В предыдущих лекциях мы собрали достаточный материал для изучения человеческой природы. Теперь, когда лежавшая на нас обязанность описать изучаемый предмет уже выполнена, мы можем сделать надлежащие теоретические и практические выводы. В первой лекции, защищая эмпирический метод, я говорил, что к какому бы окончательному заключению мы не пришли относительно религии, – оно непременно должно быть основано на суждении о ценности, на учете жизненного значения религии, взятой в целом. Наши выводы, конечно, не могут быть такими резко определенными, как выводы догматизма, но я постараюсь формулировать их возможно рельефнее.
Если суммировать со всей возможной полнотой существенные черты религиозной жизни, которые мы установили в предшествующем исследовании, то мы получим следующую формулировку входящих в нее верований:
Видимый мир является лишь частью иного, духовного мира, в котором он черпает свой главный смысл.
Истинной целью нашей жизни является гармония с этим высшим миром.
Молитва или внутреннее общение с духом этого горнего мира – "Бог" ли это или "закон" – есть реально протекающий процесс, в котором проявляется духовная энергия, и который порождает известные психические и даже материальные последствия в феноменальном мире.
Кроме того, религия заключает в себе следующие психологические черты:
Она придает жизни новую прелесть, которая принимает форму лирического очарования или стремления к суровости и героизму.
Она порождает уверенность в спасении, душевный мир и вливает силы в чувство любви.
Когда я иллюстрировал эти черты документальными цитатами, мы имели непосредственно дело с живым чувством. Перечитывая все, до сих пор написанное мною, я был поражен подавляющим количеством эмоционального элемента в этой книге. Поэтому, в остающейся небольшой части ее, я позволяю себе быть суше и трезвее.
Причина преобладания эмоционального элемента в большинстве приведенных цитат заключается в том, что описываемые в них переживания относятся к числу исключительных. Если среди вас есть люди враждебно настроенные к тем проявлениям человеческого духа, которые предки наши заклеймили словом "экстравагантность", то они, вероятно, осудят меня за односторонний подбор материала; и верно, было бы приятнее, чтобы приводимые мной примеры были более обыденными. Я отвечу им, что я преднамеренно выбирал исключительные случаи, так как полагаю, что они наиболее поучительны и интересны. Когда мы хотим узнать тайны какой-нибудь науки, мы обращаемся к специалистам в этой области, хотя бы они и были эксцентричными людьми, а не к средним обыкновенным людям. Мы сочетаем сказанное ими с суммой остальных наших сведений и уже самостоятельно приходим к определенному мнению. Так же обстоит дело и с религией. Мы проследили самые резкие и крайние проявления ее в человеческом духе и теперь можем быть уверенными, что доподлинно знаем ее настолько, насколько вообще может обладать ведением о ней тот, кто знает ее не непосредственно, а из вторых рук. Каждый из нас должен дать сам себе ответ на практический вопрос: какими бедами грозит нам эта сторона жизни? и насколько следует подавлять ее путем усиления иных элементов, чтобы создать нормальное равновесие?

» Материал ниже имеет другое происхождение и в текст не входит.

theorem slotView_qwin (s : State) (hn : n < 64) (k j : Nat) : (s.qwin n j).slotView n k p = s.slotView n k p := by
  have hport (x : Nat) : (s.setPort n { s.port n with win := x }).slotView n k p = s.slotView n k p := by
    simp only [State.slotView, port_setPort_self]
    rfl
  unfold State.qwin
  extract_lets
  split
  · exact List.foldlRecOn _ _ (motive := fun t : State => t.slotView n k p = s.slotView n k p) (hport j) fun u hu q hq =>
      (slotView_setTagbad u hn (List.mem_range.1 hq) k 0).trans hu
  · rfl

theorem ncfg_qwin (s : State) (n k : Nat) : (s.qwin n k).ncfg n = s.ncfg n := by
  unfold State.qwin
  extract_lets
  split
  · exact List.foldlRecOn _ _ (motive := fun t : State => t.ncfg n = s.ncfg n) rfl fun u hu q _ =>
      (fld_setFld_ne _ _ _ _ (by simp only [F.RPU_PORT_GEOM_NCFG, F.RPU_PORT_POS_TAGBAD, R.RPU_PORT_GEOM, R.RPU_PORT_POS]; omega)).trans hu
  · rfl

theorem linkStep_qwin (s : State) (hn : n < 64) (k : Nat) : LinkStep [] s (s.qwin n k) :=
  .ite (((LinkStep.refl [] s).setPort n _).trans (.foldl (.refl [] _) fun q hq u =>
    (LinkStep.refl [] u).setPortFld _ (posReg_lt hn (Nat.lt_trans (List.mem_range.1 hq) (by decide))) (by decide))) (.refl [] s)

/-! ## What the frame tells the holder -/

theorem LinkStep.setStat (h : LinkStep [] s t) {f : RF} (x : Nat) (hf : f.addr < 0x200000) : LinkStep [] s (t.setFld f x) :=
  h.setPortFld x hf (by decide)

theorem linkStep_reidentPort (s : State) (n : Nat) : LinkStep [] s (s.reidentPort n) := .ite ((LinkStep.refl [] s).setPort n _) (.refl [] s)

/-- The position of a break that was unknown becomes known from an SM's own frame. -/
def State.breakFound (s : State) (n opos : Nat) : State :=
  if s.bit (F.RPU_PORT_STAT_BROKEN n) && s.bit (F.RPU_PORT_STAT_BRK_UNK n) then
    (s.setFld (F.RPU_PORT_STAT_BRK_POS n) opos).setBit (F.RPU_PORT_STAT_BRK_UNK n) false
  else s

theorem linkStep_breakFound (s : State) (hn : n < 64) (opos : Nat) : LinkStep [] s (s.breakFound n opos) :=
  .ite (((LinkStep.refl [] s).setStat opos (portReg_at hn)).setStat _ (portReg_at hn)) (.refl [] s)

theorem linkStep_originSeen (s : State) (hn : n < 64) (k origin opos : Nat) : LinkStep [] s (s.originSeen n k origin opos) := by
  unfold State.originSeen
  extract_lets p v again w x unit y
  have hw : LinkStep [] s w :=
    (((LinkStep.refl [] s).setStat _ (portReg_at hn)).setStat (f := F.RPU_PORT_SMORIG_CNT_V n) _ (portReg_at hn)).setPort n _
  have hx : LinkStep [] s x := hw.trans (linkStep_breakFound w hn opos)
  have hy : LinkStep [] s y := ((LinkStep.refl [] s).setPort n _).setStat _ (portReg_at hn)
  have hheal : LinkStep [] s ((y.setBroken n false).setBit (F.RPU_PORT_STAT_BRK_UNK n) false) := (hy.setBroken hn false).setStat _ (portReg_at hn)
  exact .ite (.ite (hx.trans (linkStep_declareBreak x hn k)) hx)
    (.ite (.ite (hheal.trans (.ite (linkStep_reidentPort _ n) (.refl [] _))) hy) (.refl [] s))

Этот вопрос влечет за собою другой, на который я хочу немедленно ответить и этим самым покончить с ним, так как он уже неоднократно вставал перед нами [312] . Можно ли утверждать, что сочетание религии с другими элементами жизни дает у всех людей одни и те же результаты? Можно ли утверждать, что в жизни всех людей заключаются одни и те же религиозные элементы? Иными словами, нормален ли или нет тот факт, что существует так много религиозных типов, сект и вероучений?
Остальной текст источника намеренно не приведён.